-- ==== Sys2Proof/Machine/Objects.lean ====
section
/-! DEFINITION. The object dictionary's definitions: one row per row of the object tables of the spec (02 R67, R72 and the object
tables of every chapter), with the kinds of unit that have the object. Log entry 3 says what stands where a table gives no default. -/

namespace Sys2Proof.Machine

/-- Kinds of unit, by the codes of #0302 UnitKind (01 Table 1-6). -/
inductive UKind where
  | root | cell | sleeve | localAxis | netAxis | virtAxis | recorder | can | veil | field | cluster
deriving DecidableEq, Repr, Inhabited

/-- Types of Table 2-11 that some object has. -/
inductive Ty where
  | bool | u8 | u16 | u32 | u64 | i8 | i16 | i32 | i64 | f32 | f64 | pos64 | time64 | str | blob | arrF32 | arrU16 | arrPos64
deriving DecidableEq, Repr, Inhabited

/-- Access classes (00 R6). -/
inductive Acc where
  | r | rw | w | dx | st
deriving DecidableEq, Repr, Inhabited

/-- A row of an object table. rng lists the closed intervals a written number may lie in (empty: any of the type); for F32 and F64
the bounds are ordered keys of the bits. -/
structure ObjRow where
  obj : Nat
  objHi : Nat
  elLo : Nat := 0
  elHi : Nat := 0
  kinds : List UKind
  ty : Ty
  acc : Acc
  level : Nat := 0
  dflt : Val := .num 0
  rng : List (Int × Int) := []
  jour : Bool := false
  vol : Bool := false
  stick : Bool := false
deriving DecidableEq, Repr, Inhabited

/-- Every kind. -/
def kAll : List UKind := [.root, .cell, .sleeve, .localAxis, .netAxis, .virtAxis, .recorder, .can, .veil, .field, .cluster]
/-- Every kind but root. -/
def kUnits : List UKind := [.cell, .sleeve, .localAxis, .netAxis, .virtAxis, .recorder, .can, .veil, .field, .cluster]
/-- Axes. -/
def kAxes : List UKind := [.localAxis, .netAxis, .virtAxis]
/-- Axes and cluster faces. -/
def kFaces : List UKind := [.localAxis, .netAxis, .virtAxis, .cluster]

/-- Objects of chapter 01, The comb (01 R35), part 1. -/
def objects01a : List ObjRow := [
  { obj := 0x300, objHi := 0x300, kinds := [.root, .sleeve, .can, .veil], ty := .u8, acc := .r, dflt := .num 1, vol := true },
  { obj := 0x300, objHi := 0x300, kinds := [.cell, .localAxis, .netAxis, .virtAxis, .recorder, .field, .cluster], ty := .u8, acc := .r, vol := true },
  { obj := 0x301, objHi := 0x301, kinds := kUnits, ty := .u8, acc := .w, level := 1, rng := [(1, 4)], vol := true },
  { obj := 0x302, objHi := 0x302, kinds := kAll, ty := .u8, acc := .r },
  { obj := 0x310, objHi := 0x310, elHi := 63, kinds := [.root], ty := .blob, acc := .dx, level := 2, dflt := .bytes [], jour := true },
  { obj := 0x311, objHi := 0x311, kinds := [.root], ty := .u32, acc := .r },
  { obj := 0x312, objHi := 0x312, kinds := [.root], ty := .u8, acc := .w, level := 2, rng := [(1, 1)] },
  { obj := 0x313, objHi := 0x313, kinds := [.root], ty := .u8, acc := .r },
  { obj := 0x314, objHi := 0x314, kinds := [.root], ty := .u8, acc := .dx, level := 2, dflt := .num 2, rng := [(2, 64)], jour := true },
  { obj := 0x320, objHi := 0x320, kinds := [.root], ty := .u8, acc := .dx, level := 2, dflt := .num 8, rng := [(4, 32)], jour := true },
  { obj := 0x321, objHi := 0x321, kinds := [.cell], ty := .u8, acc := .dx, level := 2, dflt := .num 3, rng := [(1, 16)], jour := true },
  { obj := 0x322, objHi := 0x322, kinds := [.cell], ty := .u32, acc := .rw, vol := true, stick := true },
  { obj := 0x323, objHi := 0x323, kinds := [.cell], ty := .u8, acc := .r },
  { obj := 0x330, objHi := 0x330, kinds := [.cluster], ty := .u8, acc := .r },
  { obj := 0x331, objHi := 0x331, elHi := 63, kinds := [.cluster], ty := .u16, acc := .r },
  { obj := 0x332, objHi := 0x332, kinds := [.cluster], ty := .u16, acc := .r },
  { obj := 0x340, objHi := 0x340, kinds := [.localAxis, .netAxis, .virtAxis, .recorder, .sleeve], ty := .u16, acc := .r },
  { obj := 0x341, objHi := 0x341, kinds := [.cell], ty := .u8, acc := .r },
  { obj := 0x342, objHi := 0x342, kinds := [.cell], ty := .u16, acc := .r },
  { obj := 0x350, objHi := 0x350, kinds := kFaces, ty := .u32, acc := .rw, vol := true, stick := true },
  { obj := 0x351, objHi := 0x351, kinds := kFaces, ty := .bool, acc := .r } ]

Instructions to follow.
Each line above that includes the word "kFaces" is to be copied.

Problem solution.
def kFaces : List UKind := [.localAxis, .netAxis, .virtAxis, .cluster]
  { obj := 0x350, objHi := 0x350, kinds := kFaces, ty := .u32, acc := .rw, vol := true, stick := true },
  { obj := 0x351, objHi := 0x351, kinds := kFaces, ty := .bool, acc := .r } ]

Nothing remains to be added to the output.